De même dans une attestation datée du 29 mars 2014 produite par Madame [E] [B], Monsieur [F] [V] témoigne ainsi : 'j'atteste que le mardi 31 janvier 2012, Madame [E] [B] m'a appelé, elle était en pleurs et m'a demandé de venir parce que son compagnon avait eu un accès de violence après l'avoir surprise embrassant un autre homme dans la rue. Elle était rentrée à la maison, ils avaient eu une scène de ménage, elle était terrorisée. Je me suis rendu alors à son domicile du [Adresse 3], il était midi passé. [E] m'a ouvert, elle était livide et m'a conduit au salon. J'ai alors constaté que de nombreux débris de verre jonchaient le sol. [E] était en pleurs et m'expliquait ce qui venait de se produire, lorsque son compagnon est sorti furieux de sa chambre, a fait irruption dans le salon et s'est écrié ' qu'est ce qu'il fout celui-là'. Puis, il s'en est de nouveau pris à [E] en l'insultant, en lui disant que ce n'était pas parce que j'étais là qu'il changerait d'avis, qu'elle ne vivait avec lui que pour son argent, qu'il n'accepterait jamais d'être cocu.

J'ai dit alors à [E] de ne pas répondre et de quitter les lieux. En furie, Monsieur [A] a continué ses agressions verbales puis a quitté l'appartement en disant qu'il partait, ce serait fini entre eux. Après cela, j'ai tenté de rassurer [E] qui était très choquée. Je lui ai proposé de l'accompagner déposer une plainte. Mais elle m'a répondu qu'elle ne voulait pas y aller parce qu'elle avait trop peur qu'il se venge. Elle n'avait plus aucune force, se sentait épuisée et m'a demandé si je pouvais l'héberger pour la nuit; ce que j'ai accepté.

J'ai accompagné [E] le lendemain lorsqu'elle est retournée chez elle, non sans appréhension. Monsieur [A] n'était pas là. Le sol avait été nettoyé, il n'y avait plus de débris de verre par terre mais j'ai constaté que l'appartement avait été en partie vidé. '

Il est encore produit une attestation émanant de Madame [P] [R] aux termes de laquelle celle-ci témoigne le 26 mai 2014 que : '.... Madame [E] [B] m'a téléphoné le 31 janvier 2012 au soir pour me dire qu'elle se sentait très mal après une scène que lui avait faite son compagnon, Monsieur [S] [A] qui l'accusait d'adultère. Elle est allée passer la nuit chez un ami et le lendemain m'a à nouveau téléphoné pour de me dire que l'appartement avait été vidé en partie.

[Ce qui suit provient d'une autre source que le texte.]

-- ==== Sys2Proof/Laws/State.lean ====
section
/-! SUPPORT. One lemma per field per update of the state, true by definition, so that no later proof unfolds a record
update. -/

namespace Sys2Proof.Machine

variable (s : State)

/-! ### `afterAccess` -/

@[simp] theorem afterAccess_phase (acc : Access) : (afterAccess acc s).phase = s.phase := rfl
@[simp] theorem afterAccess_cnt (acc : Access) : (afterAccess acc s).cnt = s.cnt := rfl
@[simp] theorem afterAccess_base (acc : Access) : (afterAccess acc s).base = s.base := rfl
@[simp] theorem afterAccess_fdiv (acc : Access) : (afterAccess acc s).fdiv = s.fdiv := rfl
@[simp] theorem afterAccess_paddr (acc : Access) : (afterAccess acc s).paddr = s.paddr := rfl
@[simp] theorem afterAccess_rnum (acc : Access) : (afterAccess acc s).rnum = s.rnum := rfl
@[simp] theorem afterAccess_result (acc : Access) : (afterAccess acc s).result = s.result := rfl
@[simp] theorem afterAccess_status (acc : Access) : (afterAccess acc s).status = s.status := rfl
@[simp] theorem afterAccess_diag (acc : Access) : (afterAccess acc s).diag = s.diag := rfl
@[simp] theorem afterAccess_trace (acc : Access) : (afterAccess acc s).trace = s.trace ++ [eventOf acc (busAnswer acc s)] := rfl
@[simp] theorem afterAccess_out (acc : Access) : (afterAccess acc s).out = s.out := rfl
@[simp] theorem afterAccess_stage (acc : Access) : (afterAccess acc s).stage = s.stage := rfl
@[simp] theorem afterAccess_cntValued (acc : Access) : (afterAccess acc s).cntValued = s.cntValued := rfl
@[simp] theorem afterAccess_latchesValued (acc : Access) : (afterAccess acc s).latchesValued = s.latchesValued := rfl
@[simp] theorem afterAccess_resultValued (acc : Access) : (afterAccess acc s).resultValued = s.resultValued := rfl
@[simp] theorem afterAccess_cycles (acc : Access) : (afterAccess acc s).cycles = s.cycles := rfl
@[simp] theorem afterAccess_inbox (acc : Access) : (afterAccess acc s).inbox = s.inbox := rfl
@[simp] theorem afterAccess_returned (acc : Access) : (afterAccess acc s).returned = s.returned := rfl
@[simp] theorem afterAccess_bus (acc : Access) : (afterAccess acc s).bus = (s.bus.answer s.params (s.trace.length + 1) acc).2 := rfl
@[simp] theorem afterAccess_sleeps (acc : Access) : (afterAccess acc s).sleeps = s.sleeps := rfl
@[simp] theorem afterAccess_params (acc : Access) : (afterAccess acc s).params = s.params := rfl

/-! ### `afterRead` -/

@[simp] theorem afterRead_phase (addr : Word) : (afterRead addr s).phase = s.phase := rfl
@[simp] theorem afterRead_cnt (addr : Word) : (afterRead addr s).cnt = s.cnt := rfl
@[simp] theorem afterRead_base (addr : Word) : (afterRead addr s).base = s.base := rfl
@[simp] theorem afterRead_fdiv (addr : Word) : (afterRead addr s).fdiv = s.fdiv := rfl
@[simp] theorem afterRead_paddr (addr : Word) : (afterRead addr s).paddr = s.paddr := rfl
@[simp] theorem afterRead_rnum (addr : Word) : (afterRead addr s).rnum = s.rnum := rfl
@[simp] theorem afterRead_result (addr : Word) : (afterRead addr s).result = s.result := rfl
@[simp] theorem afterRead_status (addr : Word) : (afterRead addr s).status = s.status := rfl
@[simp] theorem afterRead_diag (addr : Word) : (afterRead addr s).diag = s.diag := rfl
@[simp] theorem afterRead_trace (addr : Word) : (afterRead addr s).trace = s.trace ++ [.rd addr (readAns addr s).word (readAns addr s).ok] := rfl
@[simp] theorem afterRead_out (addr : Word) : (afterRead addr s).out = s.out := rfl
@[simp] theorem afterRead_stage (addr : Word) : (afterRead addr s).stage = s.stage := rfl
@[simp] theorem afterRead_cntValued (addr : Word) : (afterRead addr s).cntValued = s.cntValued := rfl
@[simp] theorem afterRead_latchesValued (addr : Word) : (afterRead addr s).latchesValued = s.latchesValued := rfl
@[simp] theorem afterRead_resultValued (addr : Word) : (afterRead addr s).resultValued = s.resultValued := rfl
@[simp] theorem afterRead_cycles (addr : Word) : (afterRead addr s).cycles = s.cycles := rfl
@[simp] theorem afterRead_inbox (addr : Word) : (afterRead addr s).inbox = s.inbox := rfl
@[simp] theorem afterRead_returned (addr : Word) : (afterRead addr s).returned = s.returned := rfl
@[simp] theorem afterRead_bus (addr : Word) : (afterRead addr s).bus = (s.bus.answer s.params (s.trace.length + 1) (.rd addr)).2 := rfl
@[simp] theorem afterRead_sleeps (addr : Word) : (afterRead addr s).sleeps = s.sleeps := rfl
@[simp] theorem afterRead_params (addr : Word) : (afterRead addr s).params = s.params := rfl

/-! ### `startCycle` -/

@[simp] theorem startCycle_phase (w : Word) : (startCycle w s).phase = s.phase := rfl
@[simp] theorem startCycle_cnt (w : Word) : (startCycle w s).cnt = s.cnt := rfl
@[simp] theorem startCycle_base (w : Word) : (startCycle w s).base = s.base := rfl
@[simp] theorem startCycle_fdiv (w : Word) : (startCycle w s).fdiv = s.fdiv := rfl
@[simp] theorem startCycle_paddr (w : Word) : (startCycle w s).paddr = s.paddr := rfl
@[simp] theorem startCycle_rnum (w : Word) : (startCycle w s).rnum = s.rnum := rfl
@[simp] theorem startCycle_result (w : Word) : (startCycle w s).result = s.result := rfl
@[simp] theorem startCycle_status (w : Word) : (startCycle w s).status = s.status := rfl
@[simp] theorem startCycle_diag (w : Word) : (startCycle w s).diag = s.diag := rfl
@[simp] theorem startCycle_trace (w : Word) : (startCycle w s).trace = s.trace := rfl
@[simp] theorem startCycle_out (w : Word) : (startCycle w s).out = s.out := rfl
@[simp] theorem startCycle_stage (w : Word) : (startCycle w s).stage = s.stage := rfl
@[simp] theorem startCycle_cntValued (w : Word) : (startCycle w s).cntValued = s.cntValued := rfl
@[simp] theorem startCycle_latchesValued (w : Word) : (startCycle w s).latchesValued = s.latchesValued := rfl
@[simp] theorem startCycle_resultValued (w : Word) : (startCycle w s).resultValued = s.resultValued := rfl
@[simp] theorem startCycle_cycles (w : Word) : (startCycle w s).cycles = s.cycles ++ [cycleOf s.params w] := rfl
@[simp] theorem startCycle_inbox (w : Word) : (startCycle w s).inbox = s.inbox := rfl
@[simp] theorem startCycle_returned (w : Word) : (startCycle w s).returned = s.returned := rfl
@[simp] theorem startCycle_bus (w : Word) : (startCycle w s).bus = s.bus := rfl
@[simp] theorem startCycle_sleeps (w : Word) : (startCycle w s).sleeps = s.sleeps := rfl
@[simp] theorem startCycle_params (w : Word) : (startCycle w s).params = s.params := rfl

/-! ### `emitDiag` -/

@[simp] theorem emitDiag_phase (d : Diag) : (emitDiag d s).phase = s.phase := rfl
@[simp] theorem emitDiag_cnt (d : Diag) : (emitDiag d s).cnt = s.cnt := rfl
@[simp] theorem emitDiag_base (d : Diag) : (emitDiag d s).base = s.base := rfl
@[simp] theorem emitDiag_fdiv (d : Diag) : (emitDiag d s).fdiv = s.fdiv := rfl
@[simp] theorem emitDiag_paddr (d : Diag) : (emitDiag d s).paddr = s.paddr := rfl
@[simp] theorem emitDiag_rnum (d : Diag) : (emitDiag d s).rnum = s.rnum := rfl
@[simp] theorem emitDiag_result (d : Diag) : (emitDiag d s).result = s.result := rfl
@[simp] theorem emitDiag_status (d : Diag) : (emitDiag d s).status = s.status := rfl
@[simp] theorem emitDiag_diag (d : Diag) : (emitDiag d s).diag = s.diag ++ [d] := rfl
@[simp] theorem emitDiag_trace (d : Diag) : (emitDiag d s).trace = s.trace := rfl
@[simp] theorem emitDiag_out (d : Diag) : (emitDiag d s).out = s.out := rfl
@[simp] theorem emitDiag_stage (d : Diag) : (emitDiag d s).stage = s.stage := rfl
@[simp] theorem emitDiag_cntValued (d : Diag) : (emitDiag d s).cntValued = s.cntValued := rfl
@[simp] theorem emitDiag_latchesValued (d : Diag) : (emitDiag d s).latchesValued = s.latchesValued := rfl
@[simp] theorem emitDiag_resultValued (d : Diag) : (emitDiag d s).resultValued = s.resultValued := rfl
@[simp] theorem emitDiag_cycles (d : Diag) : (emitDiag d s).cycles = s.cycles := rfl
@[simp] theorem emitDiag_inbox (d : Diag) : (emitDiag d s).inbox = s.inbox := rfl
@[simp] theorem emitDiag_returned (d : Diag) : (emitDiag d s).returned = s.returned := rfl
@[simp] theorem emitDiag_bus (d : Diag) : (emitDiag d s).bus = s.bus := rfl
@[simp] theorem emitDiag_sleeps (d : Diag) : (emitDiag d s).sleeps = s.sleeps := rfl
@[simp] theorem emitDiag_params (d : Diag) : (emitDiag d s).params = s.params := rfl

Dans les jours qui ont suivi, [E] allait de plus en plus mal car son compagnon n'est jamais revenu et elle se retrouvait seule à gérer sa vie quotidienne, ce qui lui est très difficile en raison de son handicap. Je suis alors venue en personne l'aider à partir du 12 février 2012 où j'ai été témoin d'une conversation téléphonique où Monsieur [A] l'insultait et l'agressait verbalement. Dans les jours qui ont suivi, je suis venue régulièrement aider [E] qui était en dépression sévère, elle n'arrivait plus à manger, elle ne sortait plus de chez elle car elle avait peur de croiser son ancien compagnon. Le 15 février 2012, [E] m'a confié une lettre recommandée mais a fait une crise de panique ensuite et il m'a fallu la rassurer plusieurs heures et j'ai oublié de poster cette lettre. C'est de ma faute si ce courrier a été posté avec du retard, j'en suis profondément désolée et je m'en excuse'.

Les témoignages des trois auteurs des attestations concordent sur les circonstances du départ des lieux de Monsieur [S] [A].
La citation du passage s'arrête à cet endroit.